(Work to complete) Return, word for word, the lines of the listing below from the one with "exact firstRecord_field _ (·.mem)" through the one with "context stops. -/", and no other lines.

(Data shown)
+---+
-- ==== Sys2Proof/Laws/Faults.lean ====
section
/-! SUPPORT. What the faults of a tick do: conditions, first records, events, and the stop of a context. -/

namespace Sys2Proof.Machine
namespace State

variable (s : State)

/-! ### Events -/

theorem reg_congr {s t : State} (h : t.regs = s.regs) (hp : t.part = s.part) (r : RegId) : t.reg r = s.reg r := by simp [reg, h, hp]

@[simp] theorem reg_placeLost (k : Nat) (q : RegId) : (s.placeLost k).reg q = s.reg q := by
  unfold placeLost; dsimp only; split <;> rfl

/-- Registers that a record's entry can change: the count of lost records and its status bit. -/
theorem reg_enterFifo (k : Nat) (e : Event) {q : RegId} (h1 : q ≠ rid .evtLostCnt) (h2 : q ≠ rid .evtStat) :
    (s.enterFifo k e).reg q = s.reg q := by
  unfold enterFifo; dsimp only; split
  · rfl
  · rw [setBits, reg_setReg_ne _ _ h2, bump, reg_put_ne _ _ _ _ h1]; rfl

theorem reg_raise (c d u h a b : Nat) {q : RegId} (h1 : q ≠ rid .evtLostCnt) (h2 : q ≠ rid .evtStat) :
    (s.raise c d u h a b).reg q = s.reg q := by
  show State.reg (State.enterFifo _ _ _) q = _
  rw [reg_enterFifo _ _ _ h1 h2, reg_placeLost]

@[simp] theorem progs_ctlEvent (p c i : Nat) : (s.ctlEvent p c i).progs = s.progs := by simp [ctlEvent]
@[simp] theorem mem_ctlEvent (p c i : Nat) : (s.ctlEvent p c i).mem = s.mem := by simp [ctlEvent]
@[simp] theorem last_ctlEvent (p c i : Nat) : (s.ctlEvent p c i).events.last = BitVec.ofNat 16 c := by simp [ctlEvent]

/-! ### First records -/

/-- A first record changes no field but registers where its writes do not. -/
theorem firstRecord_field {β : Type} (f : State → β) (hf : ∀ u r v, f (State.setReg u r v) = f u) (r : RegId) (n : Nat) {w : State → State}
    (hw : f (w s) = f s) : f (s.firstRecord r n w) = f s := by
  unfold firstRecord; split
  · rfl
  · rw [setBits, hf, hw]

/-- The bit of a first record stands after it. -/
theorem bit_firstRecord (r : RegId) {n : Nat} (hn : n < 64) (w : State → State) : bit ((s.firstRecord r n w).reg r) n = true := by
  unfold firstRecord; split
  · assumption
  · simp only [setBits, reg_setReg_same, bit, BitVec.getLsbD_or, Bool.or_eq_true]
    right; rw [BitVec.getLsbD_ofNat, Nat.testBit_two_pow_self, decide_eq_true hn]; rfl

theorem reg_firstRecord_ne {r q : RegId} (n : Nat) {w : State → State} (h : q ≠ r) (hw : (w s).reg q = s.reg q) :
    (s.firstRecord r n w).reg q = s.reg q := by
  unfold firstRecord; split
  · rfl
  · rw [setBits, reg_setReg_ne _ _ h, hw]

/-! ### Faults of a program's tick -/

@[simp] theorem ctx_setCond (p n : Nat) : (s.setCond p n).ctx p = { s.ctx p with conds := (s.ctx p).conds ||| BitVec.ofNat 5 (2 ^ n) } := by
  simp [setCond]

theorem progs_faultOn (p m kind idx : Nat) : (s.faultOn p m kind idx).progs = (s.setCond p 4).progs := by
  unfold faultOn; dsimp only
  exact firstRecord_field _ (·.progs) (fun _ _ _ => rfl) _ _ rfl

@[simp] theorem mem_faultOn (p m kind idx : Nat) : (s.faultOn p m kind idx).mem = s.mem := by
  unfold faultOn; dsimp only
  exact firstRecord_field _ (·.mem) (fun _ _ _ => rfl) _ _ rfl

/-- A fault adds its condition to the program's tick and nothing else to its context. -/
@[simp] theorem ctx_faultOn (p m kind idx : Nat) : (s.faultOn p m kind idx).ctx p = { s.ctx p with conds := (s.ctx p).conds ||| 16 } := by
  rw [ctx_congr (progs_faultOn s p m kind idx), ctx_setCond]; rfl

theorem reg_faultOn (p m kind idx : Nat) {q : RegId} (h1 : q ≠ mreg .ccCtxFault m (s.slotOn p m))
    (h2 : q ≠ mreg .ccCtxFaultCyc m (s.slotOn p m)) : (s.faultOn p m kind idx).reg q = s.reg q := by
  unfold faultOn; dsimp only
  refine reg_firstRecord_ne _ _ h1 ?_
  rw [reg_put_ne _ _ _ _ h2, reg_put_ne _ _ _ _ h1, reg_put_ne _ _ _ _ h1]

/-- The context stops. -/
@[simp] theorem ctx_stopIssue (p : Nat) :
    (s.stopIssue p).ctx p = { s.ctx p with run := .stopped, blocked := none, specStop := false, specBound := false } := by
  simp [stopIssue]

@[simp] theorem reg_setProg (p : Nat) (g : Prog) (q : RegId) : (s.setProg p g).reg q = s.reg q := rfl
@[simp] theorem reg_setCtx (p : Nat) (c : Ctx) (q : RegId) : (s.setCtx p c).reg q = s.reg q := rfl
@[simp] theorem reg_stopIssue (p : Nat) (q : RegId) : (s.stopIssue p).reg q = s.reg q := rfl
@[simp] theorem mem_stopIssue (p : Nat) : (s.stopIssue p).mem = s.mem := rfl
@[simp] theorem events_stopIssue (p : Nat) : (s.stopIssue p).events = s.events := rfl

theorem reg_ctlEvent (p c i : Nat) {q : RegId} (h1 : q ≠ rid .evtLostCnt) (h2 : q ≠ rid .evtStat) : (s.ctlEvent p c i).reg q = s.reg q :=
  reg_raise s _ _ _ _ _ _ h1 h2

/-- A byte reads as before where memory is as before. -/
theorem byte_congr {s t : State} (h : t.mem = s.mem) (a : Nat) : t.byte a = s.byte a := by simp [byte, h]

/-- A stopped context issues nothing. -/
theorem canIssue_stopped {s : State} {p : Nat} (i : Instr) (hr : (s.ctx p).run = .stopped) (hb : (s.ctx p).blocked = none) :
    s.canIssue p i = false := by
  simp [canIssue, hr, hb]

/-- R208: what an uncorrectable instruction word does. -/
theorem imemFault_spec (p : Nat) : ∃ c, (s.imemFault p).ctx p = c ∧ c.run = .stopped ∧ c.conds = (s.ctx p).conds ||| 16 ∧
    c.regs = (s.ctx p).regs ∧ c.idx = (s.ctx p).idx ∧ (s.imemFault p).events.last = 0x0303 ∧ (s.imemFault p).mem = s.mem ∧
    (s.imemFault p).reg (mreg .ccImemStat (s.firstMast p)) = s.reg (mreg .ccImemStat (s.firstMast p)) ||| 2 := by
  unfold imemFault; dsimp only
  generalize hv : (s.setBits (mreg .ccImemStat (s.firstMast p)) 2).faultOn p (s.firstMast p) 3 (s.ctx p).idx = v
  have h1 : v.ctx p = { s.ctx p with conds := (s.ctx p).conds ||| 16 } := by rw [← hv, ctx_faultOn]; rfl
  have h2 : v.mem = s.mem := by rw [← hv, mem_faultOn]; rfl
  have h3 : v.reg (mreg .ccImemStat (s.firstMast p)) = s.reg (mreg .ccImemStat (s.firstMast p)) ||| 2 := by
    rw [← hv, reg_faultOn _ _ _ _ _ (by simp [mreg]) (by simp [mreg]), setBits, reg_setReg_same]
  refine ⟨_, rfl, ?_⟩
  rw [ctx_stopIssue, ctx_congr (progs_ctlEvent v p _ _), h1, mem_stopIssue, mem_ctlEvent, h2, events_stopIssue, last_ctlEvent, reg_stopIssue,
    reg_ctlEvent _ _ _ _ (by simp [mreg, rid]) (by simp [mreg, rid]), h3]
  exact ⟨rfl, rfl, rfl, rfl, rfl, rfl, rfl⟩

end State
end Sys2Proof.Machine
end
+---+
(Output for this task)
  exact firstRecord_field _ (·.mem) (fun _ _ _ => rfl) _ _ rfl

/-- A fault adds its condition to the program's tick and nothing else to its context. -/
@[simp] theorem ctx_faultOn (p m kind idx : Nat) : (s.faultOn p m kind idx).ctx p = { s.ctx p with conds := (s.ctx p).conds ||| 16 } := by
  rw [ctx_congr (progs_faultOn s p m kind idx), ctx_setCond]; rfl

theorem reg_faultOn (p m kind idx : Nat) {q : RegId} (h1 : q ≠ mreg .ccCtxFault m (s.slotOn p m))
    (h2 : q ≠ mreg .ccCtxFaultCyc m (s.slotOn p m)) : (s.faultOn p m kind idx).reg q = s.reg q := by
  unfold faultOn; dsimp only
  refine reg_firstRecord_ne _ _ h1 ?_
  rw [reg_put_ne _ _ _ _ h2, reg_put_ne _ _ _ _ h1, reg_put_ne _ _ _ _ h1]

/-- The context stops. -/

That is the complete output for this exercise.